Der Abschied Herbert von Karajans und der Regierungsantritt von Walter Momper (SPD) Anfang 1989 habe dann die lange erhoffte Wende gebracht. Nach seinem Regierungsantritt hatte Momper die Reise der Berliner Philharmonie nach Israel sogar in den Koalitionsverhandlungen mit der Alternativen Liste (Die Grünen) festgeschrieben, was er Stern sogleich mit Stolz verkündet hatte. Im April 1990 schließlich flog das Orchester unter Leitung von Daniel Barenboim nach Israel. Neben einzelnen Konzerten in verschiedenen Städten mit Barenboim war der gemeinsame Auftritt mit dem Israel Philharmonic Orchestra in Tel Aviv unter Leitung von Zubin Mehta sicher der „eindeutige Höhepunkt“, so Stern. Das Konzert sei nicht nur ihm selbst und Walter Momper, der das Orchester begleitete, sondern auch allen Musikern noch lange im Gedächtnis geblieben, zumal es mit der israelischen Nationalhymne Hatikva beendet wurde, so Stern.
Diskussion:
„Bei den Probespielen in Israel gab es immer Wagner und Strauss.“
Bei der anschließenden Diskussion interessierte das Publikum nicht nur für die laut Hellmut Stern „ungerechtfertigten Vorwürfe“ gegen Barenboim, der als erster in Israel öffentlich Wagner gespielt hatte, sondern auch die Frage nach weiteren Israel-Tourneen, die später nicht mehr zustande kamen. Stern verwies darauf, dass es bereits kurz nach dem Holocaust beim Israel Philharmonic Orchestra bei Probespielen zur Aufnahme in das Orchester üblich gewesen sei, Partien aus Werken von Strauss und Wagner zu verlangen und zu spielen, auch wenn dies offiziell unerwünscht war. Viele Israelis, gerade die sog. Jeckes – hätten sich dazu dort eingefunden. Für Stern ist Wagner „zugleich ein Genie und ein Schwein“, seine Musik aber gehöre bis heute zur besten weltweit. In dem Zusammenhang unterstrich Stern auch, für ihn sei „gute Musik“ wertfrei zu beurteilen, dies gelte auch für die Melodie des Horst-Wessel-Liedes. Schlecht werde Musik erst durch diskriminierende und hasserfüllte Texte.
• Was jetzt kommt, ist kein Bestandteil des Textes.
namespace Sys2Proof.Machine

/-! ## A step as an equation, one per branch -/

section Branches
variable {s : State}

theorem step_of_fault {r : ErrorRecord} (hf : s.fault = some r) : step s = .next s := by
  simp [step, cycle, hf]

theorem step_of_fetch_fails (hf : s.fault = none) (hr : s.fetchInRange = false) :
    step s = .next (s.setFault (some ⟨.memoryOutOfBounds, s.pc, 0x0000#16⟩)) := by
  simp [step, cycle, hf, hr]

theorem step_of_op {i : Instr} (hf : s.fault = none) (hr : s.fetchInRange = true) (hd : decode s.fetchWord = .op i) :
    step s = exec i s := by
  simp [step, cycle, hf, hr, hd]

theorem step_of_unknown {w : Word} (hf : s.fault = none) (hr : s.fetchInRange = true)
    (hd : decode s.fetchWord = .unknown w) : step s = unknownWord w s := by
  simp [step, cycle, hf, hr, hd]

theorem unknownWord_of_halt {w : Word} (hp : s.params.unknownOpcodePolicy = .halt) :
    unknownWord w s = .next (s.setFault (some ⟨.decodeError, s.pc, w⟩)) := by
  simp [unknownWord, hp]

theorem unknownWord_of_skip {w : Word} (hp : s.params.unknownOpcodePolicy = .skip) :
    unknownWord w s = .next s.advance := by
  simp [unknownWord, hp]

theorem exec_of_raised {i : Instr} {e : ErrorKind} (h : raisedBy i s = some e) :
    exec i s = .next (s.setFault (some ⟨e, s.pc, encode i⟩)) := by
  obtain ⟨e', he, hx⟩ | ⟨hn, -⟩ := exec_cases i s
  · obtain rfl := Option.some.inj (he.symm.trans h)
    exact hx
  · exact absurd (hn.symm.trans h) (by simp)

theorem exec_of_completes {i : Instr} (h : raisedBy i s = none) : exec i s = .next (completed i s) := by
  obtain ⟨e, he, -⟩ | ⟨-, hx⟩ := exec_cases i s
  · exact absurd (he.symm.trans h) (by simp)
  · exact hx

end Branches

/-! ## Carrying a difference in the stack entries or in ST -/

/-- The state with other stack entries and another ST, the two pieces of state whose influence is bounded. -/
def State.withUnread (s : State) (stack : List Word) (st : Byte) : State := { s with stack := stack, st := st }

/-- No error depends on a stack entry or on ST (R231). -/
theorem raisedBy_withUnread (i : Instr) (s : State) (k : List Word) (b : Byte) :
    raisedBy i (s.withUnread k b) = raisedBy i s := by
  cases i <;> rfl

section Carried
variable (s : State) (k : List Word) (b : Byte)

theorem State.logicFlag_withUnread : (s.withUnread k b).logicFlag = s.logicFlag.withUnread k b := by
  unfold State.logicFlag
  exact (apply_ite (fun t : State => t.withUnread k b) (s.params.logicResetsVF = true) (s.writeFlag false) s).symm

theorem State.indexFlag_withUnread (c : Bool) : (s.withUnread k b).indexFlag c = (s.indexFlag c).withUnread k b := by
  unfold State.indexFlag
  exact (apply_ite (fun t : State => t.withUnread k b) (s.params.addIndexSetsVF = true) (s.writeFlag c) s).symm

theorem State.bumpIndex_withUnread (x : Nibble) : (s.withUnread k b).bumpIndex x = (s.bumpIndex x).withUnread k b := by
  unfold State.bumpIndex
  exact (apply_ite (fun t : State => t.withUnread k b) (s.params.loadStoreIncrementsI = true) (s.setI _) s).symm

end Carried

/-- The three instructions that read or write a stack entry or ST (R30, R34). -/
def touchesUnread (i : Instr) : Prop := i = .ret ∨ (∃ nnn, i = .call nnn) ∨ ∃ x, i = .ldStVx x

/-- Every other instruction carries the stack entries and ST along and does the same whatever they are. -/
theorem completed_withUnread {i : Instr} (hi : ¬touchesUnread i) (s : State) (k : List Word) (b : Byte) :
    completed i (s.withUnread k b) = (completed i s).withUnread k b := by
  cases i with
  | ret | call | ldStVx => simp [touchesUnread] at hi
  | or x y | and x y | xor x y => exact congrArg State.advance (State.logicFlag_withUnread (s.setV x _) k b)
  | addIVx x => exact congrArg State.advance (State.indexFlag_withUnread (s.setI _) k b _)
  | ldMiVx x => exact congrArg State.advance (State.bumpIndex_withUnread (s.storeAtI _) k b x)
  | ldVxMi x => exact congrArg State.advance (State.bumpIndex_withUnread (s.setRegs _) k b x)
  | ldVxK x =>
    have hkey : (s.withUnread k b).leastKey = s.leastKey := rfl
    cases h : s.leastKey <;> simp only [completed, hkey, h] <;> rfl
  | _ => rfl

theorem completed_stack_sp_of_not_touchesUnread {i : Instr} (hi : ¬touchesUnread i) (s : State) :
    (completed i s).stack = s.stack ∧ (completed i s).sp = s.sp := by
  by_contra hne
  exact hi ((completed_stack_sp_ne (mt Prod.mk.inj hne)).imp_right .inl)

theorem completed_st_of_not_touchesUnread {i : Instr} (hi : ¬touchesUnread i) (s : State) :
    (completed i s).st = s.st := by
  by_contra hne
  obtain ⟨x, hx, -⟩ := completed_st_ne hne
  exact hi (.inr (.inr ⟨x, hx⟩))

/-- A relation between the two states that an error, an advance and every completed instruction keep is kept by a step:
both fetch the same word and take the same branch of every test (R237). -/
theorem step_withUnread {R : State → State → Prop} {s : State} {k : List Word} {b : Byte} (h : R s (s.withUnread k b))
    (herr : ∀ r, R (s.setFault r) ((s.setFault r).withUnread k b)) (hadv : R s.advance (s.advance.withUnread k b))
    (hcomp : ∀ i, raisedBy i s = none → R (completed i s) (completed i (s.withUnread k b))) :
    ∃ t t', step s = .next t ∧ step (s.withUnread k b) = .next t' ∧ R t t' := by
  cases hf : s.fault with
  | some r => exact ⟨_, _, step_of_fault hf, step_of_fault (s := s.withUnread k b) hf, h⟩
  | none =>
    cases hr : s.fetchInRange with
    | false => exact ⟨_, _, step_of_fetch_fails hf hr, step_of_fetch_fails (s := s.withUnread k b) hf hr, herr _⟩
    | true =>
      cases hd : decode s.fetchWord with
      | op i =>
        rw [step_of_op hf hr hd, step_of_op (s := s.withUnread k b) hf hr hd]
        cases hk : raisedBy i s with
        | some e => exact ⟨_, _, exec_of_raised hk, exec_of_raised ((raisedBy_withUnread ..).trans hk), herr _⟩
        | none => exact ⟨_, _, exec_of_completes hk, exec_of_completes ((raisedBy_withUnread ..).trans hk), hcomp i hk⟩
      | unknown w =>
        rw [step_of_unknown hf hr hd, step_of_unknown (s := s.withUnread k b) hf hr hd]
        cases hp : s.params.unknownOpcodePolicy with
        | halt => exact ⟨_, _, unknownWord_of_halt hp, unknownWord_of_halt (s := s.withUnread k b) hp, herr _⟩
        | skip => exact ⟨_, _, unknownWord_of_skip hp, unknownWord_of_skip (s := s.withUnread k b) hp, hadv⟩

/-! ## Stack entries at or above SP -/

theorem agreeBelowSP_withUnread {s : State} {k : List Word} (hlen : k.length = s.stack.length)
    (h : ∀ j, j < s.sp → k.getD j 0#16 = s.stackAt j) : Claims.AgreeBelowSP s (s.withUnread k s.st) :=
  ⟨rfl, hlen, h⟩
Dass die Berliner Philharmoniker nach einer zweiten Tournee im Jahre 1993 nicht mehr nach Israel gefahren seien, führte Stern vor allem darauf zurück, dass sie zahlreiche lukrative Angebote aus anderen Ländern bekommen hätten; zudem sei er selbst bald darauf pensioniert und als treibende Kraft im Orchesterbetrieb nicht mehr präsent gewesen. Die erste Orchesterreise nach China, bei der es beim Ausstieg am Flughafen durch die fehlende Befestigung der Gangway zu zwei schwerverletzten Musikern kam, sei für ihn ein besonderes Erlebnis gewesen, da er nach dem Exil mit seinen Eltern in Harbin zum ersten Mal wieder chinesischen Boden betreten hatte.
Im Anschluss an Vortrag und Diskussion versammelten sich die Gäste bei z.T. selbst gebackenen Plätzchen und Kuchen sowie Kaffee, kalten Getränken und Wein um adventlich geschmückte Tische und vertieften das gerade Gehörte in lebhaften Gesprächen. Wir bedanken uns bei all denjenigen, die mit ihrer Gabe oder einer kleinen Spende zum Gelingen des Abends beigetragen haben.